Task prompt: Each line of the records below that holds "hexec" should be returned.

Records:
/-- Since no cell comes twice, a collision is met exactly when a cell of the list was on at the start. -/
theorem collision_foldl_invertCell {l : List Nat} (hl : l.Nodup) (hlt : ∀ c ∈ l, c < 2048) (d : Drawing) :
    (l.foldl invertCell d).collision = true ↔ d.collision = true ∨ ∃ c ∈ l, cellOf d.fb c = true := by
  induction l generalizing d with
  | nil => simp
  | cons a l ih =>
    obtain ⟨ha, hl⟩ := List.nodup_cons.mp hl
    obtain ⟨halt, hlt⟩ := List.forall_mem_cons.mp hlt
    have later : ∀ c ∈ l, cellOf (flipCell d.fb a) c = cellOf d.fb c := by
      intro c hc
      have hne : c ≠ a := ne_of_mem_of_not_mem hc ha
      simp [cellOf_flipCell d.fb halt, hne]
    rw [List.foldl_cons, ih hl hlt, invertCell, List.exists_mem_cons_iff, ← or_assoc, Bool.or_eq_true]
    exact or_congr_right (exists_congr fun c => and_congr_right fun hc => by rw [later c hc])

/-! ### The cells of a sprite -/

/-- Pixels of a sprite land on different cells: a row is 8 wide on 64 columns, and there are at most 32 rows. -/
theorem spriteCell_injective {x0 y0 dx dy dx' dy' : Nat} (hdx : dx < 8) (hdx' : dx' < 8) (hdy : dy < 32) (hdy' : dy' < 32)
    (h : spriteCell x0 y0 dx dy = spriteCell x0 y0 dx' dy') : dx = dx' ∧ dy = dy' := by
  simp only [spriteCell, Config.dispW_eq, Config.dispH_eq] at h
  omega

theorem mem_rowCells {x0 y0 dy : Nat} {row : Byte} {c : Nat} :
    c ∈ rowCells x0 y0 dy row ↔ ∃ dx < 8, spritePixel row dx = true ∧ spriteCell x0 y0 dx dy = c := by
  simp [rowCells, and_assoc]

theorem mem_rowsCells {x0 y0 dy : Nat} {rows : List Byte} {c : Nat} :
    c ∈ rowsCells x0 y0 dy rows ↔ ∃ j, ∃ h : j < rows.length, c ∈ rowCells x0 y0 (dy + j) rows[j] := by
  induction rows generalizing dy with
  | nil => simp [rowsCells]
  | cons row rows ih =>
    rw [rowsCells, List.mem_append, ih]
    constructor
    · rintro (h | ⟨j, hj, h⟩)
      · exact ⟨0, Nat.succ_pos _, h⟩
      · exact ⟨j + 1, Nat.succ_lt_succ hj, by rwa [← Nat.add_assoc, Nat.add_right_comm]⟩
    · rintro ⟨_ | j, hj, h⟩
      · exact .inl h
      · exact .inr ⟨j, Nat.lt_of_succ_lt_succ hj, by rwa [Nat.add_right_comm, Nat.add_assoc]⟩

theorem nodup_rowCells (x0 y0 : Nat) {dy : Nat} (row : Byte) (hdy : dy < 32) : (rowCells x0 y0 dy row).Nodup := by
  refine (List.nodup_range.filter _).map_on fun dx hdx dx' hdx' h => ?_
  have hlt := List.mem_range.mp (List.mem_filter.mp hdx).1
  have hlt' := List.mem_range.mp (List.mem_filter.mp hdx').1
  exact (spriteCell_injective hlt hlt' hdy hdy h).1

/-- Different rows of a sprite share no cell. -/
theorem row_eq_of_mem_rowCells {x0 y0 dy dy' : Nat} {row row' : Byte} {c : Nat} (hdy : dy < 32) (hdy' : dy' < 32)
    (h : c ∈ rowCells x0 y0 dy row) (h' : c ∈ rowCells x0 y0 dy' row') : dy = dy' := by
  obtain ⟨dx, hdx, -, hc⟩ := mem_rowCells.mp h
  obtain ⟨dx', hdx', -, hc'⟩ := mem_rowCells.mp h'
  exact (spriteCell_injective hdx hdx' hdy hdy' (hc.trans hc'.symm)).2

/-- No cell comes twice among those of at most 32 rows. -/
theorem nodup_rowsCells (x0 y0 : Nat) {dy : Nat} {rows : List Byte} (h : dy + rows.length ≤ 32) :
    (rowsCells x0 y0 dy rows).Nodup := by
  induction rows generalizing dy with
  | nil => exact List.nodup_nil
  | cons row rows ih =>
    rw [List.length_cons] at h
    refine (nodup_rowCells x0 y0 row (by omega)).append (ih (by omega)) fun c hrow hrows => ?_
    obtain ⟨j, hj, hlater⟩ := mem_rowsCells.mp hrows
    have := row_eq_of_mem_rowCells (by omega) (by omega) hrow hlater
    omega

/-- The cells of the sprite of `n` rows at `I` drawn at `(x0, y0)`. -/
def spriteCells (s : State) (x0 y0 n : Nat) : List Nat :=
  rowsCells x0 y0 0 ((List.range n).map fun j => s.byteAt (s.i.toNat + j))

/-- The list holds the cells a 1 bit of the sprite lands on. -/
theorem mem_spriteCells {s : State} {x0 y0 n c : Nat} : c ∈ spriteCells s x0 y0 n ↔ SpriteLights s x0 y0 n c := by
  simp only [spriteCells, mem_rowsCells, mem_rowCells, List.length_map, List.length_range, List.getElem_map,
    List.getElem_range, Nat.zero_add]
  constructor
  · rintro ⟨dy, hdy, dx, hdx, lit, rfl⟩
    exact ⟨dy, dx, hdy, hdx, lit, rfl⟩
  · rintro ⟨dy, dx, hdy, hdx, lit, rfl⟩
    exact ⟨dy, hdy, dx, hdx, lit, rfl⟩

theorem nodup_spriteCells (s : State) (x0 y0 : Nat) {n : Nat} (hn : n ≤ 32) : (spriteCells s x0 y0 n).Nodup :=
  nodup_rowsCells x0 y0 (by simpa using hn)

theorem SpriteLights.lt {s : State} {x0 y0 n c : Nat} (h : SpriteLights s x0 y0 n c) : c < 2048 := by
  obtain ⟨dy, dx, -, -, -, rfl⟩ := h
  exact spriteCell_lt x0 y0 dx dy

/-- The cells of a sprite depend on memory and `I` alone. -/
theorem spriteLights_congr {s t : State} (hm : SameMemory s t) (hi : SameIndex s t) (x0 y0 n c : Nat) :
    SpriteLights t x0 y0 n c ↔ SpriteLights s x0 y0 n c := by
  simp only [SpriteLights, hm _, show t.i = s.i from hi]

/-! ### Drawing -/

/-- The display and the collision after the sprite of `DXYN`. -/
def spriteDrawing (s : State) (x y : Reg) (n : BitVec 4) : Drawing :=
  (spriteCells s (s.reg x).toNat (s.reg y).toNat n.toNat).foldl invertCell ⟨s.fb, false⟩

/-- `DXYN` with its sprite inside memory completes with the sprite's cells inverted and the collision in `VF` (rule R161). -/
theorem exec_drw_inside (x y : Reg) (n : BitVec 4) (s : State) (h : s.i.toNat + n.toNat ≤ 0x1000) :
    exec (.drw x y n) s =
      .next ((s.setFb (spriteDrawing s x y n).fb).setReg vf (collisionFlag (spriteDrawing s x y n).collision)) := by
  have hread : memReadBytes s (effectiveAddress s 0) n.toNat =
      .ok ((List.range n.toNat).map fun j => s.byteAt (s.i.toNat + j)) := memReadBytes_inside s h
  simp only [exec, execDrw, hread, drawRows_eq_foldl]
  rfl

section
variable (s : State) (x y : Reg) (n : BitVec 4)

theorem cellOf_spriteDrawing (c : Nat) : cellOf (spriteDrawing s x y n).fb c =
    (s.cell c ^^ decide (c ∈ spriteCells s (s.reg x).toNat (s.reg y).toNat n.toNat)) :=
  cellOf_foldl_invertCell (nodup_spriteCells s _ _ (by omega)) (fun _ hc => (mem_spriteCells.mp hc).lt) _ c

theorem collision_spriteDrawing : (spriteDrawing s x y n).collision = true ↔
    ∃ c, c < 2048 ∧ SpriteLights s (s.reg x).toNat (s.reg y).toNat n.toNat c ∧ s.cell c = true := by
  rw [spriteDrawing, collision_foldl_invertCell (nodup_spriteCells s _ _ (by omega)) fun _ hc => (mem_spriteCells.mp hc).lt]
  simp only [Bool.false_eq_true, false_or, mem_spriteCells]
  exact exists_congr fun c => ⟨fun ⟨lit, on⟩ => ⟨lit.lt, lit, on⟩, And.right⟩

end

/-- Settles O44: the draw inverts the cells of the sprite's list, and its collision says that one of them was on. -/
theorem drawInvertsSpriteCells : Obligations.DrawInvertsSpriteCells := by
  intro x y n s h
  have hvf := State.reg_setReg_same (s.setFb (spriteDrawing s x y n).fb) vf
    (collisionFlag (spriteDrawing s x y n).collision)
  refine ⟨_, exec_drw_inside x y n s h, fun c _ => ?_, fun hit => ?_, fun miss => ?_, frame_setFb_setVf s _ _⟩
  · have hcell := cellOf_spriteDrawing s x y n c
    rw [← mem_spriteCells]
    exact ⟨fun lit => by rw [decide_eq_true lit, Bool.xor_true] at hcell; exact hcell,
      fun dark => by rw [decide_eq_false dark, Bool.xor_false] at hcell; exact hcell⟩
  · exact hvf.trans (congrArg collisionFlag ((collision_spriteDrawing s x y n).mpr hit))
  · exact hvf.trans (congrArg collisionFlag (Bool.eq_false_iff.mpr (mt (collision_spriteDrawing s x y n).mp miss)))

/-- Settles O45: the second draw finds the same sprite at the same place, so it inverts the same cells again, and it collides
where the first one turned a cell on. -/
theorem drawTwiceRestoresDisplay : Obligations.DrawTwiceRestoresDisplay := by
  intro x y n s hx hy h
  obtain ⟨t, hdraw, hcell, -, -, hmem, hregs, -, -, -, -, hindex, -⟩ := drawInvertsSpriteCells x y n s h
  have hi : t.i = s.i := hindex
  obtain ⟨u, hdraw', hcell', hit, miss, -⟩ := drawInvertsSpriteCells x y n t (by rw [hi]; exact h)
  simp only [hregs x (mt List.mem_singleton.mp hx), hregs y (mt List.mem_singleton.mp hy), spriteLights_congr hmem hindex]
    at hcell' hit miss
  have was_off : (∃ c, c < 2048 ∧ SpriteLights s (s.reg x).toNat (s.reg y).toNat n.toNat c ∧ s.cell c = false) ↔
      ∃ c, c < 2048 ∧ SpriteLights s (s.reg x).toNat (s.reg y).toNat n.toNat c ∧ t.cell c = true :=
    exists_congr fun c => and_congr_right fun hc => and_congr_right fun lit => by
      rw [(hcell c hc).1 lit, Bool.not_eq_true']
  refine ⟨t, u, hdraw, hdraw', fun c hc => ?_, was_off.trans ⟨hit, fun hu => ?_⟩⟩
  · by_cases lit : SpriteLights s (s.reg x).toNat (s.reg y).toNat n.toNat c
    · rw [(hcell' c hc).1 lit, (hcell c hc).1 lit, Bool.not_not]
    · rw [(hcell' c hc).2 lit, (hcell c hc).2 lit]
  · by_contra none_on
    exact absurd (hu.symm.trans (miss none_on)) (by decide)

end Sys2Proof
end

section
/-! PROOFS. The family of 45_keypad_timers.md: the key skips (rules R170, R171), the key wait of `FX0A` (rules R172, R86) up to
the press that ends it, and the instructions of the two timers (rules R173 to R175).

The order: the skips; the entry of the wait, a press reported during it, and the whole wait; the timers. -/

namespace Sys2Proof

open Machine

/-! ### The key skips -/

/-- Settles O46: both end in `skipIf` on the level of the key that the low four bits of `V[X]` select. -/
theorem keySkips : Obligations.KeySkips := by
  intro x
  constructor
  · exact skipsWhen_of_skipIf (fun s => s.key (Fin.ofNat 16 (s.reg x).toNat)) (fun _ => rfl) (fun _ => Iff.rfl)
  · exact skipsWhen_of_skipIf (fun s => !s.key (Fin.ofNat 16 (s.reg x).toNat)) (fun _ => rfl)
      (fun _ => iff_of_eq (Bool.not_eq_true' _))

/-! ### The key wait -/

theorem exec_ldVxKey (x : Reg) (s : State) : exec (.ldVxKey x) s = .next ((s.await x).setPc (s.pc - 2)) := rfl

/-- Settles O47: the advance that the wait takes back is the 2 below the advanced `pc`. -/
theorem keyWaitEntered : Obligations.KeyWaitEntered :=
  fun x s => ⟨_, exec_ldVxKey x s, rfl, rfl, BitVec.sub_add_cancel s.pc 2, fun _ _ => rfl, fun _ => rfl, ⟨rfl, rfl⟩,
    fun _ _ => rfl, ⟨rfl, rfl⟩, fun _ => rfl, rfl, rfl⟩

/-- Without a fault `setKey` moves the named level and the latch (rule R218). -/
theorem setKey_faultless {s : State} (hf : s.fault = none) (k : Key) (p : Bool) :
    setKey s k p = { s.setKeyLevel k p with keyEvent := latchedEvent s k p } := if_pos hf

/-- A press transition is latched when a wait has an empty latch (rule R218, decision D8). -/
theorem latchedEvent_press {s : State} {k : Key} (hk : s.key k = false) (ha : s.awaitingKey ≠ none)
    (he : s.keyEvent = none) : latchedEvent s k true = some k := if_pos ⟨rfl, hk, ha, he⟩

/-- The first press of a wait: the key is down and in the latch, and the rest is as it was. -/
theorem setKey_press {s : State} {x : Reg} {k : Key} (hf : s.fault = none) (ha : s.awaitingKey = some x)
    (he : s.keyEvent = none) (hk : s.key k = false) :
    setKey s k true = { s.setKeyLevel k true with keyEvent := some k } := by
  rw [setKey_faultless hf, latchedEvent_press hk (ha ▸ Option.some_ne_none x) he]

/-- Settles O48: `FX0A` enters the wait at its own address, a wait step with an empty latch changes nothing, and the press
fills the latch, with which the next wait step completes. -/
theorem keyWaitScenario : Obligations.KeyWaitScenario := by
  rintro s x k ⟨hf, ha⟩ hi hk
  obtain ⟨t, hexec, hwait, hlatch, hpc, hregs, -, -, -, -, hkeys, -, hfault⟩ := keyWaitEntered x (advance s)
  have hstep : step s = .next t := (step_running hf ha hi).trans hexec
  have hpc' : t.pc = s.pc := BitVec.add_left_inj 2 |>.mp hpc
  have htf : t.fault = none := hfault.trans hf
  have hidle : step t = .next t := (waitStepCompletesOnPress t x htf hwait).1 hlatch
  refine ⟨t, hstep, hpc', hregs, hidle, ?_⟩
  rw [setKey_press htf hwait hlatch ((hkeys k).trans hk)]
  obtain ⟨u, hcompletes, hnumber, hended, hemptied, hnext, hothers, -, -, -, -, hlevels, -⟩ :=
    (waitStepCompletesOnPress { t.setKeyLevel k true with keyEvent := some k } x htf hwait).2 k rfl
  have hdown : u.key k = true := (hlevels k).trans ((t.key_setKeyLevel k k true).trans (if_pos rfl))
  have hsame : SameRegsExcept [x] s u := fun r hr => (hothers r hr).trans (hregs r List.not_mem_nil)
  exact ⟨u, hcompletes, hnumber, hnext.trans (congrArg (· + 2) hpc'), hended, hemptied, hdown, hsame⟩

/-! ### The timers -/

/-- A state that differs at most in the timers has everything else as it was. -/
theorem frame_of_timers {s t : State} (h : t = { s with dt := t.dt, st := t.st }) :
    SameMemory s t ∧ SameDisplay s t ∧ SameRegsExcept [] s t ∧ t.pc = s.pc ∧ SameStack s t ∧ SameKeypad s t ∧
      SameIndex s t ∧ SameFault s t := by
  rw [h]
  exact ⟨fun _ => rfl, fun _ _ => rfl, fun _ _ => rfl, rfl, ⟨rfl, rfl⟩, ⟨fun _ => rfl, rfl, rfl⟩, rfl, rfl⟩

Solution for this exercise:
  obtain ⟨t, hexec, hwait, hlatch, hpc, hregs, -, -, -, -, hkeys, -, hfault⟩ := keyWaitEntered x (advance s)
  have hstep : step s = .next t := (step_running hf ha hi).trans hexec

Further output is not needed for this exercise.